§ **PROBLEM TO WORK ON**: Count the lines in the data below where the string "hout" occurs, please, and give the number alone.

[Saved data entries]
---

/-- A bit of the signed number: below the width a bit of the operand, above it the sign. -/
theorem signedOf_bit (hd : d.toNat < 2 ^ sz.bits) (k : Nat) :
    decide (signedOf sz d / 2 ^ k % 2 = 1) = if k < sz.bits then d.getLsbD k else msb sz d := by
  have hmod := Nat.mod_eq_of_lt hd
  by_cases hk : k < sz.bits
  · have hnat : (d.toNat : Int) / 2 ^ k % 2 = (d.toNat / 2 ^ k % 2 : Nat) := by norm_cast
    have hpow : (2 : Int) ^ sz.bits = 2 * 2 ^ (sz.bits - k - 1) * 2 ^ k := by
      rw [← pow_succ', ← pow_add]
      congr 1
      omega
    rw [if_pos hk, getLsbD_eq_decide, decide_eq_decide]
    rcases signed_cases sz d with ⟨-, -, hs⟩ | ⟨-, -, hs⟩ <;> rw [hs, hmod]
    · omega
    · rw [hpow, Int.sub_mul_ediv_right _ _ (by positivity)]
      omega
  · have hpow : 2 ^ sz.bits ≤ 2 ^ k := Nat.pow_le_pow_right two_pos (not_lt.mp hk)
    have hcast : ((2 ^ k : Nat) : Int) = 2 ^ k := by norm_cast
    have hbits : ((2 ^ sz.bits : Nat) : Int) = 2 ^ sz.bits := by norm_cast
    rw [if_neg hk]
    rcases signed_cases sz d with ⟨hm, -, hs⟩ | ⟨hm, hge, hs⟩ <;> rw [hm, hs, hmod]
    · rw [Int.ediv_eq_zero_of_lt (by omega) (by omega)]
      rfl
    · rw [(Int.ediv_eq_iff_of_pos (y := -1) (by positivity)).mpr (by omega)]
      rfl

end Sys2Proof.Machine
end

/-! # ASL, ASR, LSL and LSR (O42) -/

section
namespace Sys2Proof.Machine

variable {sz : Size} {n k : Nat} {d r : Long} {x out out' ovf ovf' : Bool}

/-- The model's shifts leave the operand alone for a count of 0, and otherwise shift (R291). -/
theorem ite_eq_exactShift (hr : r = BitVec.ofNat 32 k) (hzero : n = 0 → r = d) (hovf : ovf = ovf')
    (hout : n ≠ 0 → out = out') :
    (if n = 0 then ⟨d, x, false, false⟩ else ⟨r, out, ovf, out⟩ : Shifted) = exactShift n k out' ovf' x := by
  by_cases hn : n = 0
  · simp [exactShift, hn, ← hr, hzero hn]
  · simp [exactShift, hn, hr, hovf, hout hn]

/-! ## Left -/

theorem trunc_shiftLeft (sz : Size) (d : Long) (n : Nat) :
    trunc sz (d <<< n) = BitVec.ofNat 32 (d.toNat * 2 ^ n % 2 ^ sz.bits) := by
  rw [trunc_eq_ofNat, shiftLeft_toNat_mod]

/-- The last bit shifted out to the left is the bit of the product above the operand. -/
theorem leftOut_eq (w n : Nat) (d : Long) :
    (decide (n ≤ w) && d.getLsbD (w - n)) = decide (d.toNat * 2 ^ n / 2 ^ w % 2 = 1) := by
  rw [← Nat.testBit_eq_decide_div_mod_eq, ← Nat.shiftLeft_eq, Nat.testBit_shiftLeft, BitVec.testBit_toNat]

/-- The bit that comes to stand below the sign after `n` steps is that bit of the signed product. -/
theorem bitOrZero_eq (hd : d.toNat < 2 ^ sz.bits) (n : Nat) : bitOrZero d ((sz.bits : Int) - 2 - n) =
    decide (signedOf sz d * 2 ^ n / 2 ^ (sz.bits - 2) % 2 = 1) := by
  have htwo : 2 ≤ sz.bits := by cases sz <;> decide
  unfold bitOrZero
  by_cases hn : n ≤ sz.bits - 2
  · have hindex : ((sz.bits : Int) - 2 - n).toNat = sz.bits - 2 - n := by omega
    have hpow : (2 : Int) ^ (sz.bits - 2) = 2 ^ (sz.bits - 2 - n) * 2 ^ n := by
      rw [← pow_add, Nat.sub_add_cancel hn]
    rw [if_neg (by omega), hindex, hpow, Int.mul_ediv_mul_of_pos_left _ _ (by positivity), signedOf_bit hd,
      if_pos (by omega)]
  · obtain ⟨m, rfl⟩ := Nat.exists_eq_add_of_lt (not_le.mp hn)
    have hpow : signedOf sz d * 2 ^ (sz.bits - 2 + m + 1) = signedOf sz d * 2 ^ m * 2 * 2 ^ (sz.bits - 2) := by
      ring
    rw [if_pos (by omega), hpow, Int.mul_ediv_cancel _ (by positivity), Int.mul_emod_left]
    rfl

theorem signedOf_inRange (sz : Size) (d : Long) : inRange true sz.bits (signedOf sz d) := by
  have hlt : d.toNat % 2 ^ sz.bits < 2 ^ sz.bits := Nat.mod_lt _ (Nat.two_pow_pos _)
  simp only [inRange, if_true]
  rcases signed_cases sz d with ⟨-, hm, hs⟩ | ⟨-, hm, hs⟩ <;> rw [hs] <;> clear hs <;> cases sz <;>
    simp only [Size.bits] at * <;> omega

/-- Twice a number fits when the number does and the bit below its sign agrees with the sign. -/
theorem inRange_double (sz : Size) (i : Int) : inRange true sz.bits (i * 2) ↔
    inRange true sz.bits i ∧ decide (i / 2 ^ (sz.bits - 2) % 2 = 1) = decide (i < 0) := by
  rw [decide_eq_decide]
  simp only [inRange, if_true]
  cases sz <;> simp only [Size.bits] <;> omega

/-- The signed product fits when no step of the shift changes the sign (R291). -/
theorem product_inRange_iff (hd : d.toNat < 2 ^ sz.bits) (n : Nat) :
    inRange true sz.bits (signedOf sz d * 2 ^ n) ↔
      ∀ i < n, bitOrZero d ((sz.bits : Int) - 2 - i) = msb sz d := by
  induction n with
  | zero => simpa using signedOf_inRange sz d
  | succ n ih =>
    have hsign : decide (signedOf sz d * 2 ^ n < 0) = msb sz d := by
      rw [msb_signedOf, decide_eq_decide]
      exact lt_iff_lt_of_le_iff_le (mul_nonneg_iff_of_pos_right (by positivity))
    rw [pow_succ, ← mul_assoc, inRange_double, ih, hsign, ← bitOrZero_eq hd, Nat.forall_lt_succ_right]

---

§ **FINISHED TASK**: 2